If you’re like me, you switched your default browser over to Chrome years ago and never looked back. Chances are, before you made the switch, you used Firefox or — God forbid — Internet Explorer. What made Chrome stand out back then was its speed and simplicity, especially at a time when Firefox felt like it was getting slower and heavier with every update. But times have changed. It’s now time to give Firefox another chance.
Earlier this week, Mozilla, the nonprofit organization behind Firefox, launched the first beta of Firefox 57. That doesn’t sound like a big deal, but version 57 is the most important Firefox release in years. It’s the culmination of years of work on many of the moving pieces that the user never sees but that allow the browser to quickly display your Gmail inbox, YouTube video or cat forum. To mark the fact that this is such a major release, Mozilla has dubbed this release “Firefox Quantum.”
It’s no secret that Mozilla squandered a lot of time and energy on various projects that went nowhere (think its mobile phone OS, IoT services, creating a built-in video chat service, etc.). The organization also got caught up in some political turmoil and it took a while for it to recover from all of this. There’s no point in belaboring this. What matters is that Mozilla seems to have found its groove and focus again — and it’s starting to show.
Over the course of the last few years, Mozilla’s engineers were hard at work on a couple of projects that are now finally coming to fruition. Building these took longer than expected (and maybe necessary), but with Quantum, Mozilla now offers a browser that’s worth installing again.
Many of the updates in Quantum come from Mozilla’s experimental Servo browser and engine. Servo was never meant to be released as a standalone project, but was basically the incubation chamber for the future of Firefox. That engine was written in Rust, a programming language Mozilla developed for exactly this kind of use case.

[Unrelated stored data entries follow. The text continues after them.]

-- ==== Sys2Proof/Laws/Step.lean ====
section
/-! SUPPORT. What a step can do, said once: each meaning answers a next state, and a step is one of four things. -/

namespace Sys2Proof.Machine

/-- Every meaning answers a next state (R410). -/
theorem exec_next (i : Instr) (s : State) : ∃ t, exec i s = .next t := by
  cases i
  case bit o => cases o <;> exact ⟨_, rfl⟩
  case jam op =>
    cases h : s.cfg.jamPolicy
    · exact ⟨s, by simp [exec, execJam, h]⟩
    · exact ⟨{ s with halted := true }, by simp [exec, execJam, h]⟩
  all_goals exact ⟨_, rfl⟩

/-- The instruction step answers what its instruction left, finished (R400 steps 5 to 8). -/
theorem runInstr_eq (s : State) : ∃ u, exec s.fetchInstr.instr s.fetchInstr.st = .next u ∧
    runInstr s = .next (u.finishInstr s.fetchInstr.op s.fetchInstr.crossed) := by
  obtain ⟨u, hu⟩ := exec_next s.fetchInstr.instr s.fetchInstr.st
  exact ⟨u, hu, by simp [runInstr, hu]⟩

/-- A step is the halted core's, an NMI's, an IRQ's or an instruction's (R400, R407). -/
theorem step_cases {s t : State} (h : step s = .next t) : s.hasReset = true ∧
    ((s.halted = true ∧ t = s.beginStep) ∨
      (s.halted = false ∧ s.nmiPending = true ∧ t = s.beginStep.nmiStep) ∨
      (s.halted = false ∧ s.nmiPending = false ∧ s.irqRecognised = true ∧ t = s.beginStep.irqStep) ∨
      (s.halted = false ∧ s.nmiPending = false ∧ s.irqRecognised = false ∧
        ∃ u, exec s.beginStep.fetchInstr.instr s.beginStep.fetchInstr.st = .next u ∧
          t = u.finishInstr s.beginStep.fetchInstr.op s.beginStep.fetchInstr.crossed)) := by
  unfold step runStep at h
  cases hr : s.hasReset <;> simp only [hr, if_true, Bool.true_eq_false, if_false] at h
  · cases h
  refine ⟨rfl, ?_⟩
  cases hh : s.halted <;> simp only [hh, if_true, Bool.false_eq_true, if_false] at h
  · right
    cases hn : s.nmiPending <;> simp only [hn, if_true, Bool.false_eq_true, if_false] at h
    · right
      cases hi : s.irqRecognised <;> simp only [hi, if_true, Bool.false_eq_true, if_false] at h
      · obtain ⟨u, hu, hrun⟩ := runInstr_eq s.beginStep
        exact .inr ⟨rfl, rfl, rfl, u, hu, by rw [hrun] at h; cases h; rfl⟩
      · exact .inl ⟨rfl, rfl, rfl, by cases h; rfl⟩
    · exact .inl ⟨rfl, rfl, by cases h; rfl⟩
  · exact .inl ⟨rfl, by cases h; rfl⟩

/-- After a reset a step is not refused and does not fault. -/
theorem step_next {s : State} (h : s.hasReset = true) : ∃ t, step s = .next t := by
  unfold step runStep
  simp only [h, Bool.true_eq_false, if_false]
  obtain ⟨u, -, hrun⟩ := runInstr_eq s.beginStep
  split
  · exact ⟨_, rfl⟩
  split
  · exact ⟨_, rfl⟩
  split
  · exact ⟨_, rfl⟩
  · exact ⟨_, hrun⟩

end Sys2Proof.Machine
end

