/-! ## BBR and BBS -/

/-- A relative branch taken where bit `b` of a zero-page byte is `bit` (R166, R351, R352). -/
theorem branchOnBit_spec {rr : Byte} {cond : Bool}
    (h : exec i s = .next ((s.memRead (zext16 z)).st.branch cond (s.branchTarget rr)))
    (hcond : cond = true ↔ (s.memRead (zext16 z)).val.getLsbD b.val = bit) :
    ∃ (u : State) (target : Word), sameButReads s u ∧ (target.toNat : Int) = ((s.pc.toNat : Int) + rr.toInt) % 65536 ∧
      ((s.memRead (zext16 z)).val.getLsbD b.val = bit → exec i s = .next { u with
        pc := target
        clockticks := s.clockticks + if target.toNat / 256 = s.pc.toNat / 256 then 1 else 2 }) ∧
      ((s.memRead (zext16 z)).val.getLsbD b.val ≠ bit → exec i s = .next u) := by
  refine ⟨(s.memRead (zext16 z)).st, s.branchTarget rr, memRead_sameButReads s _, branchTarget_toNat s rr, ?taken, ?notTaken⟩
  case taken =>
    intro hbit
    rw [h, hcond.mpr hbit, branch_true, State.memRead_pc, State.memRead_clockticks]
  case notTaken =>
    intro hbit
    rw [h, Bool.eq_false_of_not_eq_true (mt hcond.mp hbit), branch_false]

/-- Settles O39: RMB and SMB modify one bit of the zero-page byte, BBR and BBS branch on one. -/
theorem zeroPageBitInstructions : Obligations.ZeroPageBitInstructions := by
  intro s b z rr i bit m
  refine ⟨?modify, ?branch⟩
  case modify =>
    rintro (⟨rfl, rfl⟩ | ⟨rfl, rfl⟩)
    · exact modifyBit_spec rfl fun m _ => and_not_bitMask_getLsbD b m
    · exact modifyBit_spec rfl fun m _ => or_bitMask_getLsbD b m
  case branch =>
    rintro (⟨rfl, rfl⟩ | ⟨rfl, rfl⟩)
    · exact branchOnBit_spec rfl (Bool.not_eq_true' _).to_iff
    · exact branchOnBit_spec rfl Iff.rfl

end Sys2Proof.Machine
end

section
/-! NOPs, JAM and UNDEF (R370 to R373). -/

namespace Sys2Proof.Machine

/-- Settles O40: NOP and UNDEF answer the state they are given, JAM what the policy says. -/
theorem nopsAndJam : Obligations.NopsAndJam := by
  intro s op o
  refine ⟨rfl, rfl, fun policy => ?_, fun policy => ?_⟩ <;> simp [exec, execJam, policy]

end Sys2Proof.Machine
end

section
/-! Completion, interrupts and the running total (R87, R400 to R407, R480). -/

namespace Sys2Proof.Machine

variable {s t : State}

/-- Settles O48: every kind of step completes, and none clears `has_reset`. -/
theorem everyStepCompletesAfterReset : Obligations.EveryStepCompletesAfterReset := by
  intro s hr
  obtain ⟨t, ht⟩ := step_next hr
  exact ⟨t, ht, step_hasReset ht⟩

/-! ## Taking an interrupt -/

theorem step_of_nmiPending (hr : s.hasReset = true) (hh : s.halted = false) (hn : s.nmiPending = true) :
    step s = .next s.beginStep.nmiStep := by
  simp [step, runStep, hr, hh, hn]

theorem step_of_irqRecognised (hr : s.hasReset = true) (hh : s.halted = false) (hn : s.nmiPending = false)
    (hi : s.irqRecognised = true) : step s = .next s.beginStep.irqStep := by
  simp [step, runStep, hr, hh, hn, hi]

/-- Servicing an interrupt is entering its handler with Break 0 and Unused 1 in the pushed P (R404, R405). -/
theorem service_entered (s : State) (vector : Word) : entered s (s.service vector) vector (pushedByInterrupt s.p) :=
  enterHandler_entered s vector _ (writesFlags_setFlag s.p .i true)

/-- The end of an interrupt step, in terms of the state `s` before the step, whose counters the service left in place. -/
theorem addCycles_decInhibit_account_eq {u : State} (cfg : u.cfg = s.cfg) (ticks : u.clockticks = 0)
    (total : u.clocktickstotal = s.clocktickstotal) (inhibit : u.inhibit = s.inhibit) (n : Nat) :
    (u.addCycles n).decInhibit.account = { u with
      clockticks := n
      inhibit := s.inhibit - 1
      clocktickstotal := if overCeiling s.cfg.cycleCeiling (s.clocktickstotal + n) then 0 else s.clocktickstotal + n } := by
  rw [← cfg, ← total, ← inhibit]
  simp [State.addCycles, State.decInhibit, State.account, ticks]

theorem nmiStep_eq (s : State) : s.beginStep.nmiStep =
    { ({ s with nmiPending := false, clockticks := 0, busLog := [] } : State).service 0xFFFA#16 with
      clockticks := 7
      inhibit := s.inhibit - 1
      clocktickstotal := if overCeiling s.cfg.cycleCeiling (s.clocktickstotal + 7) then 0 else s.clocktickstotal + 7 } :=
  addCycles_decInhibit_account_eq (by simp) (by simp) (by simp) (by simp) 7

/-- Settles O53: the NMI is the first interrupt a step looks for, and its step is a service of 7 cycles. -/
theorem nmiIsTakenFirst : Obligations.NmiIsTakenFirst := by
  intro s
  refine ⟨rfl, rfl, fun hr hh hn => ⟨_, _, service_entered _ 0xFFFA#16, writesFlags_pushedByInterrupt s.p, ?_⟩⟩
  rw [step_of_nmiPending hr hh hn, nmiStep_eq]

theorem irqRecognised_iff (s : State) :
    s.irqRecognised = true ↔ s.irqPending = true ∧ s.inhibit = 0 ∧ getFlag s.p .i = false := by
  simp [State.irqRecognised, and_assoc]

/-- A pending IRQ stays pending in hold mode alone (R404). -/
theorem acknowledgeIrq_eq (pending : s.irqPending = true) :
    s.acknowledgeIrq = { s with irqPending := decide (s.irqMode = .hold) } := by
  unfold State.acknowledgeIrq
  split
  next mode => rw [show decide (s.irqMode = .hold) = false by simp [mode]]
  next mode => rw [show decide (s.irqMode = .hold) = s.irqPending by simp [mode, pending]]
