/-- The operand combinations that 93_implementation_defined.md section 2 lists as UNPREDICTABLE in the architecture and
that decision D18 of 92_eei_decisions.md refuses. Each constructor names its line of that list. -/
inductive Restriction where
  /-- U3 and U21: a should-be-zero field of an executed format is not zero (rules R118, R172, R220). -/
  | shouldBeZero
  /-- U4: r15 as the register that holds a shift amount (rule R124). -/
  | shiftAmountPc
  /-- U6: a halfword or signed transfer with P = 0 and W = 1 (rule R132). -/
  | postIndexedWriteBack
  /-- U9: Thumb ADD, CMP or MOV of format T5 with both registers low (rule R143). -/
  | lowRegisters
  /-- U14: r15 as the register of MRS or MSR (rules R203, R204). -/
  | psrTransferPc
  /-- U17: r15 in a multiply (rule R222). -/
  | multiplyPc
  /-- U18 and U19: registers of a multiply that must differ are equal (rule R222). -/
  | multiplyOverlap
  /-- U27: write-back with r15 as the base (rule R258 (a)). -/
  | writeBackPc
  /-- U28: write-back with the base equal to the transferred register (rule R258 (b)). -/
  | writeBackTransferred
  /-- U29: r15 as the offset register (rule R258 (c)). -/
  | offsetPc
  /-- U29: the offset register equal to the base with write-back (rule R258 (d)). -/
  | offsetIsBase
  /-- U30: r15 as the register of a byte, halfword, signed or T transfer (rule R258 (e), (f)). -/
  | transferPc
  /-- U33: LDM with write-back and the base in the list (rules R296, R445). -/
  | loadBaseInList
  /-- U34: STM with write-back and the base in the list but not lowest (rules R297, R444). -/
  | storeBaseInList
  /-- U35: an empty register list (rule R300). -/
  | emptyList
  /-- U36: LDM or STM with r15 as the base (rule R300). -/
  | blockBasePc
  /-- U37: a User-bank LDM or STM with write-back (rule R298 (a)). -/
  | userBankWriteBack
  /-- U41: r15 in a swap (rule R319). -/
  | swapPc
  /-- U41: the base of a swap equal to one of its registers (rule R319). -/
  | swapOverlap
  /-- U43: MCR with r15 (rule R331). -/
  | mcrPc
  /-- U45: LDC or STC with P = 0 and W = 0 (rule R333). -/
  | coprocessorUnindexed
  /-- U45: LDC or STC with r15 as the base and write-back (rule R333). -/
  | coprocessorWriteBackPc
  deriving DecidableEq, Repr

/-- Why a fetched word is not an instruction of the tables: the cases of rule R118 (ARM) and rule R143 (b) (Thumb),
which the spec says to refuse. -/
inductive DecodeError where
  /-- Rule R118 (a): a word of the multiply and swap space that is no multiply and no swap. -/
  | multiplySpace
  /-- Rule R118 (a): a halfword transfer with a should-be-zero field that is not zero. -/
  | halfwordFixedField
  /-- Rule R118 (a): L = 0 with S = 1, a signed store. -/
  | signedStore
  /-- Rule R118 (b): opcode 10xx with S = 0 that is not exactly BX, MRS or MSR. -/
  | statusSpace
  /-- Rule R143 (b): a Thumb halfword of the 1011 group that is neither T13 nor T14. -/
  | thumbMiscellaneous
  /-- Rule R143 (b): Thumb BX with H1 = 1 or bits [2:0] not 000. -/
  | thumbBranchExchange
  /-- Rule R143 (b): a Thumb halfword 0xE800 to 0xEFFF. -/
  | thumbUnallocated
  deriving DecidableEq, Repr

This means that, unlike previous versions, Firefox Quantum can now take full advantage of multiple CPU cores — especially when it comes to its CSS engine, which plays a major role in how fast a web page renders. Ideally, this also means Firefox now uses far less memory (and often this means it’ll actually use less memory than Chrome).
The team also used this release to introduce a new interface. This means that the rounded tabs are gone, for example. The new interface focuses on simplicity and speed. Like previous versions, you can still modify the interface to your heart’s desire, but that interface will now also look good on high-DPI screens and work better on laptops with touchscreens.
Like before, Mozilla continues to ship Firefox with built-in support for Pocket. I appreciate that because I’m a heavy Pocket user, but not everybody is happy about this decision. Firefox Quantum also features a built-in screenshotting tool and a distraction-free reading mode.
I’ve been using the nightly version of Firefox for a few weeks now, leading up to this release, and the difference between these new versions and the old Firefox is night and day. It feels fast and light and I may just make it my default browser again once the stable version comes around.
I still have a few small gripes, of course. Why are the scollbars in Tweetdeck so ugly, for example? And why hasn’t LastPass launched a compatible version of its plug-in for the Firefox 57 beta yet (not like that’s Mozilla’s fault, but users don’t care)?
Is Firefox Quantum significantly better than Chrome? No. But they are on par again, and choosing a browser is often a very personal choice. Personally, I like the idea of getting a browser from an independent party. Until now, the trade-off between a fast Google-linked browser and a slow independent one wasn’t worth it for me. Now that they are both comparable again, that balance is shifting. Plus, while Mozilla wasn’t looking, competitors like Vivaldi, Brave (from Mozilla’s ousted former CEO Brendan Eich) and others have sprung up, while Opera and others still hang in there, too.